Assignment
From the listing below, retype exactly the line holding "r => .refused r", the line holding "match s.pending with", and the lines between them; skip everything else.

Source material
-- ==== Sys2Proof/Machine/Ops.lean ====
section
/-! DEFINITION. The operations the meanings share: responding and raising (R15), the formatter's helpers (R158, R159),
processing a transaction (R214), performing a micro-operation (R211), the reset event (R290), and choosing what a step
does (R213).  The engine has no exception entry or return (R271, R272): raising an error is a response and no more. -/

namespace Sys2Proof.Machine

/-- Apply `f` to the next state of an outcome and leave a stop as it is. -/
def mapNext (f : State → State) : Host.Outcome State Fault Refusal → Host.Outcome State Fault Refusal
  | .next s => .next (f s)
  | .fault r => .fault r
  | .refused r => .refused r

/-- Answer the transaction in progress; the response is delivered when the engine is quiescent (R84, R215). -/
def State.respond (s : State) (code : RspCode) (rdata : Word) : State := { s with pending := some ⟨code, rdata⟩ }

/-- `raise E`: answer with code `E` and read data 0, and change nothing else (R15, R266). -/
def State.raise (s : State) (code : RspCode) : State := s.respond code 0#32

/-- In a quiescent state the pending response is delivered (R213). -/
def State.deliver (s : State) : State :=
  if s.quiescent then
    match s.pending with
    | some r => { s with responses := s.responses ++ [r], pending := none }
    | none => s
  else s

/-- `call_compress` (R159). -/
def State.callCompress (s : State) : State := { s with cphase := .cSched, t := 0#6 }

/-- `B[fill] <- x ; fill <- fill + 1`, for `fill ≤ 63`: the part of `append` before the test (R158). -/
def State.putByte (s : State) (x : Byte) (h : s.fill.val < 64) : State :=
  { s with B := s.B.set s.fill.val x, fill := ⟨s.fill.val + 1, by omega⟩ }

/-- `append(x)` (R158): store a byte and, when it completes the block, start the compressor in the same step.
Outside its precondition `fill ≤ 63` it stops (log entry 7). -/
def State.append (s : State) (x : Byte) : Host.Outcome State Fault Refusal :=
  if h : s.fill.val < 64 then
    .next (if s.fill.val + 1 = 64 then (s.putByte x h).callCompress else s.putByte x h)
  else .fault .appendFull

/-- `H[i] <- H0[i]` for all `i` (R140). -/
def State.reseed (s : State) : State := { s with H := s.H0 }

/-- The processing of a decoded request (R214): `E_INIT` in the fault phase unless it is RDSTAT, then `E_SEQ` by the
access table, then the effect, which answers itself.  While the engine is busy the request is not yet accepted and
nothing happens (R213, log entry 9). -/
def State.transact (s : State) (i : Instr) (effect : State → Host.Outcome State Fault Refusal) :
    Host.Outcome State Fault Refusal :=
  if s.quiescent = false then .next s
  else if s.fphase = .fFault ∧ i ≠ .rdstat then .next (s.raise .eInit)
  else if allowed i s.fphase = false then .next (s.raise .eSeq)
  else effect s

/-- The answer to a request the decoder calls ILLEGAL: `E_INIT` in the fault phase, else `E_ILL` (R214, R237). -/
def State.refuseIllegal (s : State) : State :=
  if s.fphase = .fFault then s.raise .eInit else s.raise .eIll

/-- A micro-operation is performed only when it is enabled (R211, log entry 8). -/
def State.microOp (s : State) (mnemonic : String) (enabled : Bool)
    (body : State → Host.Outcome State Fault Refusal) : Host.Outcome State Fault Refusal :=
  if enabled = true then body s else .refused (.notEnabled mnemonic)

/-- The reset event (R290, R41): one atomic step.  `B`, `W`, `V` and the ROM are not written; a response not yet
delivered is dropped (R292). -/
def State.resetEvent (s : State) : State :=
  { s with
    H := s.H0
    fill := 0
    LEN := 0#64
    rem := 0#64
    blkcnt := 0#64
    t := 0#6
    cphase := .cIdle
    fphase := if s.romOK then .fIdle else .fFault
    pending := none }

/-- The reset input of this step: whether it is asserted (R290). -/
def State.resetAsserted (s : State) : Bool := s.resetLine.head? == some true

/-- The state with this step's sample of the reset input consumed (log entry 4). -/
def State.tickReset (s : State) : State := { s with resetLine := s.resetLine.tail }

/-- What a step does. -/
inductive Fetched where
  /-- The reset event happens in this state. -/
  | reset (s : State)
  /-- This instruction is performed in this state: the enabled micro-operation, or the accepted request. -/
  | run (i : Instr) (s : State)
  /-- The request accepted is malformed. -/
  | illegal (s : State)
  /-- The engine is quiescent and no request is presented. -/
  | wait (s : State)
  deriving DecidableEq, Repr

/-- The choice of a step: reset if asserted (R290); else the enabled micro-operation (R211); else the next request,
taken from the port and decoded (R213); else waiting (R246, R284). -/
def State.fetch (s : State) : Fetched :=
  if s.resetAsserted then .reset s.tickReset
  else
    match s.selected with
    | some i => .run i s.tickReset
    | none =>
      match s.requests with
      | [] => .wait s.tickReset
      | q :: rest =>
        match decode q with
        | some i => .run i { s.tickReset with requests := rest }
        | none => .illegal { s.tickReset with requests := rest }

/-- The samples of the reset input with the next one not asserted (log entry 12). -/
def State.notAsserted (s : State) : List Bool :=
  if s.resetAsserted then false :: s.resetLine.tail else s.resetLine

/-- A state in which the port accepts a request: `s` itself if it is quiescent, else `s` with the engine idle.  The
reset input is not asserted in the next step (log entry 12). -/
def State.readyForRequest (s : State) : State :=
  { s with
    cphase := .cIdle
    fphase := if s.quiescent then s.fphase else .fIdle
    resetLine := s.notAsserted }

/-- A state in which the selector holds the given 6 bits and the test of R92 that goes with them passes (log entry 12).
A phase code that no phase has leaves the phase as it is: it then stands on don't-care bits. -/
def State.withSelector (s : State) (usel : BitVec 6) : State :=
  { s with
    cphase := (CPhase.ofCode (usel.extractLsb' 0 3)).getD s.cphase
    fphase := (FPhase.ofCode (usel.extractLsb' 3 3)).getD s.fphase
    rem := if usel = 0b001000#6 then 0#64 else s.rem
    fill := if usel = 0b010000#6 ∧ s.fill.val = 56 then 0 else s.fill
    resetLine := s.notAsserted }

/-- `s` with the instruction of a table row placed where the next step takes its instruction from: a request word at
the head of the port, a micro-operation's selector in the phases. -/
def State.placeTableWord (s : State) (nbits w : Nat) : State :=
  if nbits = 40 then { s.readyForRequest with requests := BitVec.ofNat 40 w :: s.requests }
  else s.withSelector (BitVec.ofNat 6 w)

end Sys2Proof.Machine
end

The completed task
  | .refused r => .refused r

/-- Answer the transaction in progress; the response is delivered when the engine is quiescent (R84, R215). -/
def State.respond (s : State) (code : RspCode) (rdata : Word) : State := { s with pending := some ⟨code, rdata⟩ }

/-- `raise E`: answer with code `E` and read data 0, and change nothing else (R15, R266). -/
def State.raise (s : State) (code : RspCode) : State := s.respond code 0#32

/-- In a quiescent state the pending response is delivered (R213). -/
def State.deliver (s : State) : State :=
  if s.quiescent then
    match s.pending with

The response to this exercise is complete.